Persistence in Ferromagnetic Ordering: Dependence upon initial configuration

TL;DR

This study investigates how the initial temperature affects the ordering dynamics in ferromagnets modeled by the Ising model, revealing different persistence behaviors and a potential new universality class at critical initial conditions.

Contribution

It introduces a detailed analysis of the impact of initial temperature on persistence and domain growth, identifying a possible new universality class at the critical initial temperature.

Findings

Persistence exponents vary with initial temperature and dimension.

A new universality class emerges at initial temperature equal to critical temperature.

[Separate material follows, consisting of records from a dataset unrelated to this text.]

-- ==== Sys2Proof/Machine/Core.lean ====
section
/-! DEFINITION. The machine as the host's interface takes it. -/

def Sys2Proof.core : Host.Core :=
  { State := Sys2Proof.Machine.State
    Fault := Sys2Proof.Machine.Fault
    Refusal := Sys2Proof.Machine.Refusal
    step := Sys2Proof.Machine.step
    reset := Sys2Proof.Machine.State.reset }
end

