/-- ForceSplice and SpliceVerdict (R67, R68, R70, R72, R75, R76). A forced station enters MATCHING with its force flag set, or fires when it is
MATCHED or its speed-match terminal is already active. TOOK swaps the arms, the new reel less the web run since the fire position, and
leaves the station IDLE; FAILED leaves it BLOCKED with its arms and the old reel; a reel that stands at 0 then is out. The SPLICE entry is
evaluated as the station enters its new state, the hold cause goes with the last SUSPECT station, and nothing else changes but what the
removal of the hold cause and the stop of a reel that is out then do (StopAndHoldCauses). SPLICE_BLOCKED carries its reason (R175). What the
records hold of an arm that is OUT is log 41, the model's choice. -/
def Obligations.ForceAndVerdict : Prop :=
  ∀ (s : State) (tag : Nat) (i : SpliceId), s.serves →
    let x := s.splice i
    let pos := (s.counter (spliceCounter i)).pos
    let entryEvaluated (u : State) : Prop :=
      u.spliceEntryOk ∧ u.lsv = { s.lsv with ceiling := { s.lsv.ceiling with splice := u.lsv.ceiling.splice } }
    (let c : Instr := .forceSplice tag (i.val + 1)
     let may : Prop := (s.lsv.line = .run ∨ s.lsv.line = .hold) ∧ s.spliceInUse i = true ∧ x.activeReel.isSome = true ∧
       (x.phase = .standby ∨ x.phase = .blocked ∨ x.phase = .matched)
     (¬may → s.answers c tag 0x43 3) ∧
     (may → ∀ (g : SpliceSettings) (r : Reel), x.settings = some g → x.activeReel = some r → 0 < r.remaining →
       (x.phase ≠ .matched → x.speedMatch = false →
         ∃ u : State, exec c s = .next (u.replied tag 0x43 [0#8, 2#8]) ∧
           u.splice i = { x with phase := .matching, accelerate := true, force := true } ∧
           (∀ j : SpliceId, j ≠ i → u.splice j = s.splice j) ∧ entryEvaluated u ∧ s.keepsBut u [.spc, .lsv]) ∧
       (x.phase = .matched ∨ x.speedMatch = true →
         ∃ u : State, exec c s = .next (u.replied tag 0x43 [0#8, 4#8]) ∧
           u.splice i =
             { x with
               phase := .confirming, accelerate := false, pulse := true, firePos := some pos, windowEnd := some (pos + g.window)
               force := false } ∧
           (∀ j : SpliceId, j ≠ i → u.splice j = s.splice j) ∧ u.lcu.joints[i] =
             { s.lcu.joints[i] with armed := true } ∧ entryEvaluated u ∧ s.keepsBut u [.lcu, .spc, .lsv]))) ∧
    (∀ result : Nat,
      let c : Instr := .spliceVerdict tag (i.val + 1) result
      let fire := x.firePos.getD 0
      let joint : JointRecord :=
        { position := fire + (x.settings.map (·.path)).getD 0, before := 4 * s.spc.jb, after := 4 * s.spc.ja, suspect := true }
      let record (o : SpliceOutcome) : LastSplice :=
        { outcome := o, oldTag := x.activeReel.map (·.tag), oldPaper := x.activeReel.map (·.paper)
          stub := (x.activeReel.map (·.remaining)).getD 0, newTag := x.standbyReel.map (·.tag), joint := some joint }
      let alone : Prop := ∀ j : SpliceId, j ≠ i → (s.splice j).phase ≠ .suspect
      let out (u : State) : Prop :=
        (u.splice i).activeReel = none ∧ u.stopTaken .reelOut .spliceStation (i.val + 1) ∧ u.noticed .reelOut .spliceStation (i.val + 1)
      let entered (u v : State) : Prop :=
        v.spc = { s.spc with stations := s.spc.stations.set i.val (u.splice i) i.isLt } ∧ entryEvaluated v ∧ s.keepsBut v [.spc, .lsv]
      let follows (u : State) (atZero : Bool) : Prop :=
        u.spliceEntryOk ∧ (atZero = false → s.keepsBut u [.lcu, .spc, .lsv]) ∧
        ∃ v : State, entered u v ∧
          let stopped (w : State) : State := if atZero then w.stopCause .reelOut (some ⟨.spliceStation, i.val + 1⟩) else w
          (alone → ∀ b : Block, b ≠ .lnk → (stopped (v.removeHold .spliceSuspect)).sameBlock u b) ∧
          (¬alone → ∀ b : Block, b ≠ .lnk → (stopped v).sameBlock u b)
      (s.spliceInUse i = false ∨ x.phase ≠ .suspect → s.answers c tag 0x44 3) ∧
      (s.spliceInUse i = true → x.phase = .suspect → 1 < result → s.answers c tag 0x44 4) ∧
      (s.spliceInUse i = true → x.phase = .suspect → result = 0 →
        ∃ (u : State) (p : List Byte), exec c s = .next (u.replied tag 0x44 p) ∧ p.head? = some 0#8 ∧
          u.splice i =
            { x with
              phase := .idle, activeArm := x.activeArm.other, activeReel := (u.splice i).activeReel, standbyReel := none
              taken := min (x.taken + 1) 65535, lastSplice := some (record .took) } ∧
          (x.standbyReel = none → (u.splice i).activeReel = none) ∧
          (∀ q, x.standbyReel = some q →
            let left := q.loadLength * 10000 - (pos - fire)
            (left = 0 → out u) ∧
            (0 < left →
              ∃ w, (u.splice i).activeReel = some { q with remaining := left, lowReported := w } ∧
                (w = true ↔ q.lowReported = true ∨ ∃ g, x.settings = some g ∧ 0 < g.reelLow ∧ left ≤ g.reelLow) ∧
                (w = true → q.lowReported = false → u.noticed .reelLow .spliceStation (i.val + 1)))) ∧
          (alone → u.lsv.holds.spliceSuspect = false) ∧
          (¬alone → u.lsv.holds.spliceSuspect = s.lsv.holds.spliceSuspect) ∧
          u.noticed .spliceDone .spliceStation (i.val + 1) ∧
          follows u (decide ((x.standbyReel.map fun q => q.loadLength * 10000 - (pos - fire)) = some 0)) ∧
          s.keepsBut u [.lcu, .map, .spc, .bnd, .lsv]) ∧
      (s.spliceInUse i = true → x.phase = .suspect → result = 1 →
        ∃ (u : State) (p : List Byte), exec c s = .next (u.replied tag 0x44 p) ∧ p.head? = some 0#8 ∧
          u.splice i =
            { x with
              phase := .blocked, activeReel := (u.splice i).activeReel, failed := min (x.failed + 1) 65535
              lastSplice := some (record .failed) } ∧
          (x.activeReel = none → (u.splice i).activeReel = none) ∧
          (∀ r, x.activeReel = some r → (0 < r.remaining → (u.splice i).activeReel = some r) ∧ (r.remaining = 0 → out u)) ∧
          (alone → u.lsv.holds.spliceSuspect = false) ∧
          (¬alone → u.lsv.holds.spliceSuspect = s.lsv.holds.spliceSuspect) ∧
          u.noticedWith .spliceBlocked .spliceStation (i.val + 1) (natBytes 1 1) ∧
          follows u (decide (x.activeReel.map (·.remaining) = some 0)) ∧
          s.keepsBut u [.lcu, .map, .spc, .bnd, .lsv]))

/-! ### Hot plates, glue and the grade table -/

/-- A temperature reading (R84 to R86, R88, R89): its kind, the setpoint of the grade at the lookup position, the state it chooses, the cause
set, the stale count, the demand, the span with its mark in the web map, and the BOND claim. That a reading above 350.0 °C is taken as
invalid, that an absent reading keeps the demand, that a disabled zone records its reading alone, and that the entry to FAULT from OFF with
OUTPUT already in the cause set is noticed, is log 35, the model's choice. -/
def Obligations.ZoneReadings : Prop :=
  (∀ (s : State) (n : ZoneId) (c : ZoneSettings), (s.zone n).settings = some c →
    let z := s.zone n
    let p := s.linePos + s.bnd.heatLead - c.dIn
    (s.lsv.line = .park → s.chooseSetpoint n = (s.bnd.standby, 0)) ∧
    (s.lsv.line ≠ .park → s.gradeLookup p = .none → s.chooseSetpoint n = (s.bnd.standby, 0)) ∧
    (s.gradeLookup p = .none → z.enabled = true → z.state = .low ∨ z.state = .fault → s.bondClaim n = some 0) ∧
    (∀ (i : Fin 32) (g : Grade), s.gradeLookup p = .grade i.val ∨ s.gradeLookup p = .changeZone i.val → s.bnd.grades[i] = some g →
      (s.lsv.line ≠ .park → s.chooseSetpoint n = (g.setpoint, g.feedForward)) ∧
      (z.enabled = true → z.state = .low ∨ z.state = .fault → s.bondClaim n = some g.lowHeat)) ∧
    (z.enabled = false ∨ (z.state ≠ .low ∧ z.state ≠ .fault) → s.bondClaim n = none)) ∧
  ∀ (s : State) (n : ZoneId) (r : Reading), s.held = false →
    let z := s.zone n
    let kept : Reading := match r with
      | .valid t => if t ≤ 3500 then .valid t else .invalid
      | other => other
    (z.enabled = false →
      exec (.temperatureReading n r) s =
        .next { s with bnd := { s.bnd with zones := s.bnd.zones.set n.val { z with latest := kept } n.isLt } }.beginFrame) ∧
    (z.enabled = true → ∀ c : ZoneSettings, z.settings = some c →
      let sp := (s.chooseSetpoint n).1
      let ff := (s.chooseSetpoint n).2
      ∃ u : State, exec (.temperatureReading n r) s = .next u.beginFrame ∧
        let w := u.zone n
        w.latest = kept ∧ w.setpoint = sp ∧ w.feedForward = ff ∧ w.settings = z.settings ∧ w.enabled = true ∧ w.output = z.output ∧
        (∀ t, kept = .valid t →
          w.stale = 0 ∧ w.sensor = false ∧
          w.state =
            (if z.state = .off ∨ z.state = .fault then
              (if z.output = true then .fault else if sp + 20 ≤ t + c.band then .inBand else .low)
            else if z.state = .low then (if sp + 20 ≤ t + c.band then .inBand else .low)
            else (if t + c.band < sp then .low else .inBand)) ∧
          (w.state = .low ∨ w.state = .inBand → w.demand = min 1000 (ff * s.lcu.measured / 40 + c.gain * sp - c.gain * t))) ∧
        (kept = .invalid → w.stale = 0 ∧ w.sensor = true ∧ w.state = .fault) ∧
        (kept = .absent →
          w.stale = min (z.stale + 1) 10 ∧
          (w.stale = 10 → w.sensor = true ∧ w.state = .fault) ∧ (w.stale < 10 → w.sensor = z.sensor ∧ w.state = z.state) ∧
          (w.state = .low ∨ w.state = .inBand → w.demand = z.demand)) ∧
        (w.state = .off ∨ w.state = .fault → w.demand = 0) ∧
        (w.state = z.state → w.span = z.span) ∧
        (w.state ≠ z.state → w.state = .low ∨ w.state = .fault → w.span = some (z.span.getD (s.linePos - c.dOut))) ∧
        (w.state ≠ z.state → w.state = .inBand → w.span = none) ∧
        (z.span.isSome = w.span.isSome → u.map = s.map) ∧
        (z.span = none → w.span ≠ none → u.map = (s.openSpan (.zone n) (s.linePos - c.dOut)).map) ∧
        (z.span ≠ none → w.span = none → u.map = (s.closeSpan (.zone n) (s.linePos - c.dIn)).map) ∧
        (w.state = .fault → z.state ≠ .fault → ∃ e ∈ u.lnk.notices, e.kind = .zoneFault ∧ e.subject = ⟨.heatZone, n.val + 1⟩) ∧
        (∀ m : ZoneId, (u.zone m).claim = u.bondClaim m) ∧
        (∀ (m : ZoneId) (v : Nat), (u.zone m).claim = some v → ∃ b, u.lsv.ceiling.bond = some b ∧ b ≤ v) ∧
        (∀ b, u.lsv.ceiling.bond = some b → ∃ m : ZoneId, (u.zone m).claim = some b) ∧
        (∀ m : ZoneId, m ≠ n → u.zone m = { s.zone m with claim := (u.zone m).claim }) ∧
        u.bnd.glues = s.bnd.glues ∧ u.bnd.grades = s.bnd.grades ∧ s.keepsBut u [.map, .bnd, .lsv])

Domain growth is largely unaffected by initial temperature.

Abstract

We study the dynamics of ordering in ferromagnets via Monte Carlo simulations of the Ising model, employing the Glauber spin-flip mechanism, in space dimensions $d=2$ and $3$. Results for the persistence probability and the domain growth are discussed for quenches to various temperatures ($T_f$) below the critical one ($T_{c}$), from different initial temperatures $T_{i} \geq T_{c}$. In long time limit, for $T_{i} > T_{c}$, the persistence probability exhibits power-law decay with exponents $\theta \simeq 0.22$ and $\simeq 0.18$ in $d=2$ and $3$, respectively. For finite $T_i$, the early time behavior is a different power-law whose life-time diverges and exponent decreases as $T_{i} \rightarrow T_{c}$. The crossover length between the two steps diverges as the equilibrium correlation length. $T_i=T_c$ is expected to provide a {\it{new universality class}} for which we obtain $\theta \simeq 0.035$ in $d=2$ and $\simeq 0.10$ in $d=3$. The time dependence of the average domain size $\ell$, however, is observed to be rather insensitive to the choice of $T_i$.